Samuel Tumdedo, program manager who oversees our water, sanitation and hygiene services at the Yida camp, added that these solar panels are proving to be innovative.
“They’re not only cost-efficient; they’re also environmentally friendly,” Tumdedo said.
But even more importantly, Tumdedo said he’s thankful God is using Samaritan’s Purse to empathize with the plight of the refugees and contribute to their lives.
“Water is basic, vital for human life,” Tumdedo said. “I’m grateful we’re entering in their suffering and using our talents to serve these people in Jesus’ Name and to advance the Kingdom of God.”
Moursi, an operator at one of the solar-powered sites who came to Yida from the Nuba Mountains in 2013, agreed.
“I enjoy working with Samaritan’s Purse because it’s a Christian organization that helps people by not only providing clean water but also by telling them about Jesus Christ,” he said.

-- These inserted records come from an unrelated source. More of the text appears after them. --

-- ==== Sys2Proof/Machine/Fields.lean ====
section
/-! DEFINITION. Every field of every register of BAR0, named as the register maps name it (register_FIELD): its bit address, its width and its value after reset. Generated from the field tables of the specification. -/
namespace Sys2Proof.Machine

/-- A register field: its bit address in BAR0 (8 times the byte address plus the bit number), its width and its value after reset. -/
structure Fld where
  key : Nat
  width : Nat
  reset : Nat
  deriving DecidableEq, Repr

namespace F
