-- ==== Sys2Proof/Machine/StateCore.lean ====
section
/-! DEFINITION. The state of the cores, the mesh and the stacks beside their registers. -/
namespace Sys2Proof.Machine

/-- The parameters one FIRE gives to one of its firings (Tables 2.6 and 6.4). -/
structure FireParams where
  slot : Nat
  leaven : Bool
  accEn : Bool
  accSet : Nat
  ri : Nat
  inRow : Nat
  descRow : Nat
  descIdx : Nat
  /-- The FIRE instruction that this firing belongs to (`OpRec.id`). -/
  op : Nat
  /-- The program index of the FIRE and the number of the firing in it, for the proof draw (R111). -/
  pc : Nat
  idx : Nat
  deriving DecidableEq, Repr

/-- The recipe fields a firing takes at its start (R182, R66). -/
structure Recipe where
  a4 : Bool
  range : Nat
  blk : Nat
  fine : Bool
  lt : Nat
  layer : Nat
  ascale : Nat
  wscale : Nat
  deriving DecidableEq, Repr

/-- Where a firing stands: queued in fire dispatch, loaded in its array's input buffer, running, handed off and not yet released, or
released with codes that still wait for their turn at their set. -/
inductive FireStage where
  | queued | loaded | running | handed | released
  deriving DecidableEq, Repr

/-- Outcome of a firing at the start of its handoff: codes, SAT, checksum miss. -/
structure FireOut where
  p : List (List Int)
  planeCodes : List (List Int)
  sat : Bool
  miss : Bool
  deriving DecidableEq, Repr

/-- One firing from its FIRE to its release (R55, R64, R182). The entries of an array's input buffer are the firings
whose `arr` names it (R48, R55). -/
structure Firing where
  par : FireParams
  stage : FireStage
  /-- The array whose input buffer holds the input. -/
  arr : Option Nat
  /-- Input row (512 bytes) and descriptor (64 bytes), as loaded. -/
  row : List Byte
  desc : List Byte
  /-- The input row or the descriptor row was POISONED. -/
  poison : Bool
  /-- Taken at the start: the recipe, whether R97 refused it, whether the input was all zero. -/
  rcp : Option Recipe
  refused : Bool
  zero : Bool
  /-- Weight format of the array at the start: true for W2. -/
  w2 : Bool
  /-- Trims of the converters as active at the start, with the gain of the array (R66, R82, R83). -/
  trims : List (Int × Int)
  /-- Codes handed off that wait for an earlier firing of the same set: accumulation is in program order (R101). -/
  out : Option FireOut
  /-- The tick of the firing was abandoned: its codes are discarded (R179). -/
  dead : Bool
  /-- Instant of the start, and whether the half clock was slow (R65). -/
  t0 : Nat
  slow : Bool
  /-- Its input-latch phase has ended and it is counted (R452). -/
  latched : Bool := false
  deriving DecidableEq, Repr

/-- One accumulator set (R98 to R101): narrow and wide accumulators of 256 columns (the wide ones hold FP32 patterns in
fine-scale mode), count, SAT, POISON, MODE (none before the first accumulate) and the recipe index of the last main
fire. -/
structure AccSet where
  narrow : List Int
  wide : List Int
  count : Nat
  sat : Bool
  poison : Bool
  mode : Option Bool
  lastRi : Option Nat
  deriving DecidableEq, Repr

/-- The empty set. -/
def AccSet.empty : AccSet :=
  { narrow := List.replicate 256 0, wide := List.replicate 256 0, count := 0, sat := false, poison := false,
    mode := none, lastRi := none }

/-- Units of a core that hold queued work or wait for the mesh (Table 6.1, R243). -/
inductive CUnit where
  | fire | acc | move | attn | proof | steep | vec | adpt
  deriving DecidableEq, Repr

/-- What an issued instruction still does when its lines or firings come back. -/
inductive OpKind where
  /-- FIRE: waits for its firings. -/
  | fire
  /-- PROMOTE, EMIT or ACC_CLEAR with its instruction word: waits for the earlier firings of its sets. -/
  | acc (word : Nat)
  /-- SEND: waits for its writes to leave the router node. -/
  | send
  /-- LOAD or GATHER: line i of the request goes to row `dst + i`. -/
  | load (dst : Nat)
  /-- STORE: waits for the acknowledgements. -/
  | store
  /-- APPEND: waits for the acknowledgements; the request entry is kept. -/
  | append (req : Nat)
  /-- An instruction word that waits in its unit's queue for earlier ones (R177). -/
  | wait (word : Nat)
  /-- SCORE: waits for the lines of the pages. Kept: the instruction word, position L, and per query head its E4M3 codes,
  the power of two of its scale, and whether it is POISONED; then, per line asked for, KV head, page and line of the page. -/
  | score (word len : Nat) (q : List (List Nat × Int × Bool)) (plan : List (Nat × Nat × Nat))
  deriving DecidableEq, Repr

/-- An instruction issued and not complete (R178): its unit, signal, what is outstanding, and the lines that have come
back (index, bytes, POISONED). -/
structure OpRec where
  id : Nat
  unit : CUnit
  kind : OpKind
  sig : Option Nat
  left : Nat
  got : List (Nat × List Byte × Bool)
  deriving DecidableEq, Repr

/-- An entry of the proof unit's capture buffer (R112): what was captured and which golden lines have arrived. -/
structure ProofEntry where
  slot : Nat
  arr : Nat
  ri : Nat
  fine : Bool
  leaven : Bool
  range : Nat
  a4 : Bool
  w2 : Bool
  row : List Byte
  shifts : List Nat
  /-- Normal and leaven firings: codes of each plane; fine-scale firings: shift-added codes of each group. -/
  codes : List (List Int)
  /-- The firing carried SAT or CHK_MISS (R131). -/
  flagged : Bool
  time : Nat
  gold : List (Nat × List Byte)
  regionOk : Bool
  deriving DecidableEq, Repr

/-- One entry of a steep-engine batch as accepted (Tables 5.1 and 5.2): array, operation, format, life-cycle flag, byte
address of the golden record, canonical slot header, state of the array before, the status already decided (none while it
runs), the golden record of a STEEP, read at the start (Table 5.3), whether a temperature sample left the window (R153), and whether a fire
of its array began during a readback (R151). -/
structure StEntry where
  arr : Nat
  op : Nat
  w2 : Bool
  lc : Bool
  gold : Nat
  hdr : Nat
  prev : Nat
  status : Option Nat
  data : List Byte
  exc : Bool
  intr : Bool
  deriving DecidableEq, Repr

/-- A steep-engine batch (R146): entry count, list and result addresses latched at GO, the number of firmware's open record (R156), and,
once started, its entries and the tick at which it started. -/
structure Batch where
  count : Nat
  list : Nat
  res : Nat
  jid : Nat
  started : Bool
  entries : List StEntry
  startTick : Nat
  deriving DecidableEq, Repr

/-- A calibration command in progress (R126): operation, set, target and arrays. -/
structure CalCmd where
  op : Nat
  set : Nat
  target : Bool
  arr : Option Nat
  deriving DecidableEq, Repr

/-- An interpolation pass (R134, R135): its temperature sample, its start, how many arrays it has written, and whether the half
clock is slow. -/
structure CalPass where
  temp : Nat
  t0 : Nat
  next : Nat
  slow : Bool
  deriving DecidableEq, Repr

/-- Reference and signal sums of one array in the CAL block (R130, R131): n and Σ of the reference, n Σε Σd Σεd Σε² of
the signal. -/
structure CalSums where
  nRef : Nat
  sumRef : Int
  sumExp : Int
  n : Nat
  sE : Int
  sD : Int
  sED : Int
  sEE : Int
  deriving DecidableEq, Repr

/-- All sums zero. -/
def CalSums.zero : CalSums :=
  { nRef := 0, sumRef := 0, sumExp := 0, n := 0, sE := 0, sD := 0, sED := 0, sEE := 0 }

/-- Virtual channels of the mesh (Table 8.3). -/
inductive VC where
  | ctl | land | rsp | req | bulk
  deriving DecidableEq, Repr

/-- Who made a stack request: a unit of a core with the instruction's number, the line's index and the core's reset epoch
(R374), or a port on behalf of a cell. -/
inductive Requester where
  | core (c op idx epoch : Nat)
  | port (p : Nat) (cell : Cell)
  deriving DecidableEq, Repr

Samaritan’s Purse is also making a difference in other regions of South Sudan. That includes in southern Unity State, in the central part of the country. An ongoing armed conflict there has displaced tens of thousands of people. When fighting erupted and raged throughout 2013, many had to flee into swamps to survive. As fighting died down, people were able to return, only to find their homes looted and their livelihoods destroyed.
Again, our teams have been able to come alongside those who are suffering and provide food and clean water. One innovation has been the use of a hand drill that operates just like a normal mud-rotary drill but that doesn’t require all of the energy, fuel consumption, and large equipment.
“The hand-drill has been used in neighboring countries but not in South Sudan to our knowledge,” Carter said. “It can fit on the back of a pickup truck, and you can drive it anywhere, set it up in a day and start drilling and have clean water in two days.”
Samaritan’s Purse has recently trained three local men to operate this drill. Using their hands, they spin the wheel that runs the drill, which can reach depths of 80 meters.
“We’ve drilled two boreholes already and have plans to drill more,” Carter said.
Wondimagegn “Wondi” Sine, our water, sanitation, and hygiene program manager in southern Unity State, said these men now have the skills to go elsewhere in the village to dig other wells. “It’s positive the local people are participating in the drilling work because they can feel ownership to help maintain the sites,” he said.
In the end, these wells are providing clean, safe water.
“This is very important,” said Elizabeth, who comes to the water point with her 20-liter jug three times a day to get water for her six-member family. “And that makes me very happy.”